** Data to examine follows **
-- ==== Sys2Proof/Machine/Ag.lean ====
section
/-! DEFINITION. The address generators (R295 to R313): runs over a pattern, loads with their responses in point order, stores,
fills and clears with their completions, and the performing of an access at its port (R289, R338, R371). -/

namespace Sys2Proof.Machine

/-! ## Runs over a pattern (R298 to R301) -/

/-- The run state of a copy. -/
def Ctx.ag (c : Ctx) (k : Nat) : AgState :=
  match (c.copyState k).op with
  | .ag a => a
  | _ => AgState.init

/-- That state written. -/
def Ctx.setAg (c : Ctx) (k : Nat) (a : AgState) : Ctx := c.setCopy k { c.copyState k with op := .ag a }

/-- The pattern descriptor of an address generator. -/
def Ctx.desc (c : Ctx) : Desc := descOf (c.pool (c.recd.e 0 % 65536))

/-- The dimension at which a run's odometer turns: 0 when every COUNT is positive, else the one above the outermost COUNT of
0, below which a run visits nothing (R300, R312). -/
def odoBase : Nat → List (Nat × Int) → Nat
  | _, [] => 0
  | d, x :: rest =>
    let b := odoBase (d + 1) rest
    if b ≠ 0 then b else if x.1 = 0 then d + 1 else 0

/-- The odometer turns from dimension `d` on (R300): the counters, the marks passed, and whether the run has ended. -/
def turnOdo (j : List Nat) : Nat → List (Nat × Int) → List Nat × List Nat × Bool
  | _, [] => (j, [], true)
  | d, x :: rest =>
    let v := j.getD d 0 + 1
    if v < x.1 then (j.set d v, [], false)
    else
      let (j', marks, done) := turnOdo (j.set d 0) (d + 1) rest
      (j', d :: marks, done)

/-- What follows the point or empty span at the counters `j` of a run (R300). -/
def Desc.turn (d : Desc) (j : List Nat) : List Nat × List Nat × Bool :=
  let b := odoBase 0 d.dims
  turnOdo j b (d.dims.drop b)

/-- The address of a point (R300). -/
def Desc.point (d : Desc) (off : Int) (j : List Nat) : Int :=
  ((d.dims.zip j).foldl (fun s x => s + (x.2 : Int) * x.1.2) ((d.base : Int) + off))

/-- scatter_place (R299): the tiles of a scatter set are shifted one by one (R144). -/
def scatterPlace (dx dy : Int) (d : Desc) (a : Nat) : Space × Nat :=
  let set := scatterSet d.tile d.ilk
  let u := a / 64
  let t := set.getD (u % 2 ^ d.ilk) d.tile
  (.tile ((shiftTile dx dy t).getD t), 64 * (u / 2 ^ d.ilk))

/-- The space and address of an access at a byte address (R299). -/
def Ctx.reach (c : Ctx) (k : Cluster) (a : Nat) : Space × Nat :=
  let d := c.desc
  if c.recd.opc = 4 ∧ d.space = 0 then scatterPlace k.dx k.dy d a else (d.spaceUnder k.dx k.dy, a)

/-- The copy that the next run goes to (R313). -/
def Ctx.nextRun (c : Ctx) : Nat := (c.ag 0).runs % c.recd.copies

/-- The copy of the run whose results are emitted next (R313). -/
def Ctx.emitting (c : Ctx) : Nat := (c.ag 0).emitRun % c.recd.copies

/-- The copy that the next run goes to can begin it. -/
def Ctx.canBegin (c : Ctx) : Bool :=
  let k := c.nextRun
  let g := c.agent k
  c.hasCopy k && !(c.ag k).isOpen && g.runs && g.heldTok.isNone

/-- A run begins on the next copy. -/
def Ctx.beginRun (c : Ctx) (off : Int) (poison : Bool) (recd : Option W32) (bad : Option Token) : Ctx :=
  let k := c.nextRun
  let c1 := c.setAg 0 { c.ag 0 with runs := (c.ag 0).runs + 1 }
  c1.setAg k { c1.ag k with
    isOpen := true, off := off, j := [0, 0, 0, 0, 0], poison := poison, recd := recd, bad := bad, past := false,
    touched := false }

/-- The run whose results are emitted next is finished. -/
def Ctx.endEmit (c : Ctx) : Ctx := c.setAg 0 { c.ag 0 with emitRun := (c.ag 0).emitRun + 1 }

/-- Every run begun has been emitted. -/
def Ctx.agIdle (c : Ctx) : Bool := (c.ag 0).emitRun == (c.ag 0).runs

/-! ## Loads (R302, R303, R306) -/

/-- The marks of a run as response items. -/
def markItems (marks : List Nat) : List RespItem := marks.map (fun d => .tok (stopTok d))

/-- An access of a copy's run issues (R291). -/
def Ctx.touch (c : Ctx) (k : Nat) : Ctx := c.setAg k { c.ag k with touched := true }

/-- A load run moves past a point, its marks behind the item of the point; the run closes behind its last mark. -/
def Ctx.passPoint (c : Ctx) (k : Nat) (first : List RespItem) : Ctx :=
  let a := c.ag k
  let (j, marks, done) := c.desc.turn a.j
  let c1 := c.respond k (first ++ markItems marks ++ (if done then [.endRun] else []))
  c1.setAg k { a with j := j, isOpen := !done }

/-- The next point of a copy's open load run (R300, R303, R306, R312). -/
def loadPoint (s : State) (c : Ctx) (k : Nat) : Option State :=
  let a := c.ag k
  let g := c.agent k
  let d := c.desc
  if !a.isOpen || !g.runs then none
  else if d.isEmpty then
    some ((c.passPoint k [.tok (stopTok (odoBase 0 d.dims - 1))]).back s)
  else if 16 ≤ g.beats then none
  else
    match a.bad with
    | some t =>
      let t1 : Token := if t.err then t else { t with payload := freePayload 0 t.payload a.j }
      some ((c.passPoint k [.tok t1]).back s)
    | none =>
      match c.cluster s with
      | none => none
      | some p =>
        let (sp, addr) := c.reach p.2 (d.point a.off a.j).toNat
        let n := (s.pendingOf c.r (c.copySite k)).length
        if c.tileWaits sp addr false (!a.touched) n then none
        else
          let acc := c.access p k .load sp addr 0#512 a.j
          let c1 := (c.passPoint k [.load g.nextId a.poison a.recd]).touch k
          some ((c1.setAgent k { c1.agent k with nextId := g.nextId + 1 }).issue s k acc n)

/-- The index an index token names (R303). -/
def indexOfTok (ty : Nat) (t : Token) : Int :=
  if ty = tyI32 then signed (laneAt t.payload 32 0) 32
  else if ty = tyN32 then (laneAt t.payload 32 0 : Nat)
  else signed (laneAt t.payload 64 0) 64

/-- Why a run at an offset makes no access (R303): its error token, formed at a site; a pattern without points has no
error (R312). -/
def Desc.badOffset (d : Desc) (off : Int) (site : Nat) : Option Token :=
  if d.isEmpty then none
  else if off % 64 ≠ 0 then some (errTok (errRecord 6 site))
  else if d.inBounds off then none
  else some (errTok (errRecord 5 site))

/-- The record of a token that carries ERR. -/
def Token.errRec (t : Token) : Option W32 := if t.err then some t.record else none

/-- ALOAD begins a run (R302): once as a source, or on a trigger. -/
def aloadStart (c : Ctx) : Option Ctx :=
  if !c.canBegin then none
  else if c.recd.inMask = 0 then (if (c.ag 0).runs = 0 then some (c.beginRun c.desc.start false none none) else none)
  else (c.dataAt 0).map (fun t => ((c.take 0).beginRun c.desc.start t.poison t.errRec none).firedAt c.nextRun)

/-- GATHER begins a run (R303). -/
def gatherStart (c : Ctx) : Option Ctx :=
  if !c.canBegin then none
  else
    (c.dataAt 0).map (fun t =>
      let off := indexOfTok (c.inTy 0) t * c.desc.word15.toNat
      let bad := if t.poison then some (poisonTok true t.errRec t.payload) else c.desc.badOffset off (c.copySite c.nextRun)
      ((c.take 0).beginRun off false none bad).firedAt c.nextRun)

/-- An event of a loading operation: a copy that replays reissues; copy 0 begins a run when it can; else the copy visits its
next point. -/
def loadEvent (start : Ctx → Option Ctx) (s : State) (c : Ctx) (k : Nat) : Option State :=
  match c.reissue s k with
  | some s1 => some s1
  | none =>
    match (if k = 0 then start c else none) with
    | some c1 => some (c1.back s)
    | none => loadPoint s c k

/-- An event of a copy of an operation with a memory side. -/
def agentOp (s : State) (r site : Nat) (kind : EKind) (opc : Nat) (f : State → Ctx → Nat → Option State) : Out :=
  orStay s ((copyCtx s r site).bind (fun p => if p.1.recd.isOp kind opc then f s p.1 p.2 else none))

/-- AG_ALOAD (R302). -/
def execAgAload (region site : Nat) (s : State) : Out := agentOp s region site .ag 1 (loadEvent aloadStart)

/-- AG_GATHER (R303). -/
def execAgGather (region site : Nat) (s : State) : Out := agentOp s region site .ag 3 (loadEvent gatherStart)

/-- A run's marker stands at the head of its copy's responses: the run is emitted. -/
def dropEnd (c : Ctx) (k : Nat) : Ctx :=
  let g := c.agent k
  match g.resp with
  | .endRun :: rest =>
    let c1 := (c.setAgent k { g with resp := rest }).endEmit
    { c1 with st := { c1.st with srcEnd := c1.recd.inMask == 0 } }
  | _ => c

/-- The next response in run and point order is emitted (R306, R313). -/
def emitResponse (c : Ctx) : Option Ctx :=
  let k := c.emitting
  (c.emitResp k).map (fun c1 => (dropEnd c1 k).count k)

/-- AG_RESPONSE_EMIT (R306). -/
def execAgResponseEmit (region site : Nat) (s : State) : Out :=
  orStay s ((ctxOf s region site).bind (fun c =>
    if c.recd.isOp .ag 1 || c.recd.isOp .ag 3 then (emitResponse c).map (fun c' => c'.back s) else none))

/-! ## Stores (R307 to R311) -/

/-- A copy counts beats as not written. -/
def Ctx.notWritten (c : Ctx) (k : Nat) : Ctx :=
  let g := c.agent k
  c.setAgent k { g with notWritten := g.notWritten + 1#32 }

/-- A storing run moves past a point; past the last, `close` ends it and else it stays open. -/
def Ctx.passStore (c : Ctx) (k : Nat) (close : Bool) : Ctx :=
  let a := c.ag k
  let (j, _, done) := c.desc.turn a.j
  c.setAg k { a with j := j, past := done, isOpen := !(done && close) }

/-- A copy issues a store or a clear at its next point; `taken` consumes what gives the beat, `fin` finishes the firing. -/
def storePoint (s : State) (c : Ctx) (k : Nat) (kind : AccKind) (data : Beat) (close : Bool) (taken fin : Ctx → Ctx) :
    Option State :=
  let a := c.ag k
  let g := c.agent k
  match c.cluster s with
  | none => none
  | some p =>
    let (sp, addr) := c.reach p.2 (c.desc.point a.off a.j).toNat
    if 16 ≤ g.outst.length || c.tileWaits sp addr true (!a.touched) g.outst.length then none
    else
      let acc := c.access p k kind sp addr data a.j
      let c1 := ((taken c).passStore k close).touch k
      let c2 := c1.setAgent k { c1.agent k with nextId := g.nextId + 1, outst := g.outst ++ [g.nextId] }
      some ((fin c2).issue s k acc g.outst.length)

/-- The ACC field of a poisoned token at a storing element (R410). -/
def Ctx.storeAcc (c : Ctx) (s : State) (kind : AccKind) : Nat :=
  match c.cluster s with
  | none => 0
  | some p => accField kind.acc (c.desc.spaceUnder p.2.dx p.2.dy) 0

/-- A poisoned beat at a point of a storing run parks the copy (R311); its run makes no access there. -/
def parkBeat (s : State) (c : Ctx) (k port : Nat) (t : Token) : State :=
  let a := c.ag k
  let addr := if a.bad.isSome then 0
    else match c.cluster s with
      | none => 0
      | some p => (c.reach p.2 (c.desc.point a.off a.j).toNat).2
  (c.take port).parkToken s k port t (c.storeAcc s .store) addr (counters a.j)

/-- A DATA beat of a port for the open run of a storing copy, held (already consumed) or at the port's head: its store, with every
NaN canonical (R37) unless it is a scale beat (R40), or a beat not written. -/
def storeBeat (s : State) (c : Ctx) (k port : Nat) (t : Token) (held close : Bool) (taken fin : Ctx → Ctx) : Option State :=
  if (c.ag k).bad.isSome then some ((fin (((taken c).notWritten k).passStore k close)).back s)
  else
    storePoint s c k .store (memBeat (c.inTy port) (c.placeIn port == (if held then 1 else 0)) t.payload) close taken fin

/-- A copy gives up the token it held while it parked. -/
def Ctx.dropHeld (c : Ctx) (k : Nat) : Ctx := c.setAgent k { c.agent k with heldTok := none }

/-- ASTORE (R307): a beat is the next point of its segment's run; beats past the last point are discarded and count as not
written, as do those of an empty pattern (R312). -/
def astoreEvent (s : State) (c : Ctx) (k : Nat) : Option State :=
  let g := c.agent k
  let a := c.ag k
  match c.reissue s k with
  | some s1 => some s1
  | none =>
    match g.heldTok with
    | some h =>
      if g.park = .replaying ∧ g.replay.isEmpty then
        storeBeat s c k 0 h.token true false (fun c => c.dropHeld k) id
      else none
    | none =>
      if !g.runs || a.closing.isSome then none
      else
        match c.dataAt 0 with
        | none => none
        | some t =>
          let c0 := if a.isOpen then c else c.beginRun c.desc.start false none none
          if c0.desc.isEmpty then some ((((c0.take 0).notWritten k)).fired.back s)
          else if (c0.ag k).past then some (((c0.drop 0).notWritten k).fired.back s)
          else if t.poison then some (parkBeat s c0 k 0 t)
          else storeBeat s c0 k 0 t false false (fun c => c.take 0) (fun c => c.firedAt k)

/-- AG_ASTORE (R307). -/
def execAgAstore (region site : Nat) (s : State) : Out := agentOp s region site .ag 2 astoreEvent

/-- SCATTER forms its run from an index (R308); the first bad run of a segment gives its completion's record. -/
def scatterIndex (c : Ctx) (t : Token) : Ctx :=
  let off := indexOfTok (c.inTy 0) t * c.desc.word15.toNat
  let bad := c.desc.badOffset off (c.copySite c.nextRun)
  let c1 := c.beginRun off false none bad
  let c2 := if c1.desc.isEmpty then c1.setAg c.nextRun { c1.ag c.nextRun with isOpen := false } else c1
  match bad with
  | none => c2
  | some b =>
    let g := c2.agent 0
    c2.setAgent 0 { g with segPoison := true, segErr := if g.segErr.isSome then g.segErr else some b.record }

/-- The copy that holds SCATTER's open run. -/
def Ctx.openCopy (c : Ctx) : Option Nat := c.copies.find? (fun k => (c.ag k).isOpen)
** End of Data to examine **
▶ _Brief_:
Return only the stretch of the material above from the line holding "AG_GATHER (R303). -/" through the line holding "isOpen := !(done", copied exactly.

▶ _Response for this exercise_:
/-- AG_GATHER (R303). -/
def execAgGather (region site : Nat) (s : State) : Out := agentOp s region site .ag 3 (loadEvent gatherStart)

/-- A run's marker stands at the head of its copy's responses: the run is emitted. -/
def dropEnd (c : Ctx) (k : Nat) : Ctx :=
  let g := c.agent k
  match g.resp with
  | .endRun :: rest =>
    let c1 := (c.setAgent k { g with resp := rest }).endEmit
    { c1 with st := { c1.st with srcEnd := c1.recd.inMask == 0 } }
  | _ => c

/-- The next response in run and point order is emitted (R306, R313). -/
def emitResponse (c : Ctx) : Option Ctx :=
  let k := c.emitting
  (c.emitResp k).map (fun c1 => (dropEnd c1 k).count k)

/-- AG_RESPONSE_EMIT (R306). -/
def execAgResponseEmit (region site : Nat) (s : State) : Out :=
  orStay s ((ctxOf s region site).bind (fun c =>
    if c.recd.isOp .ag 1 || c.recd.isOp .ag 3 then (emitResponse c).map (fun c' => c'.back s) else none))

/-! ## Stores (R307 to R311) -/

/-- A copy counts beats as not written. -/
def Ctx.notWritten (c : Ctx) (k : Nat) : Ctx :=
  let g := c.agent k
  c.setAgent k { g with notWritten := g.notWritten + 1#32 }

/-- A storing run moves past a point; past the last, `close` ends it and else it stays open. -/
def Ctx.passStore (c : Ctx) (k : Nat) (close : Bool) : Ctx :=
  let a := c.ag k
  let (j, _, done) := c.desc.turn a.j
  c.setAg k { a with j := j, past := done, isOpen := !(done && close) }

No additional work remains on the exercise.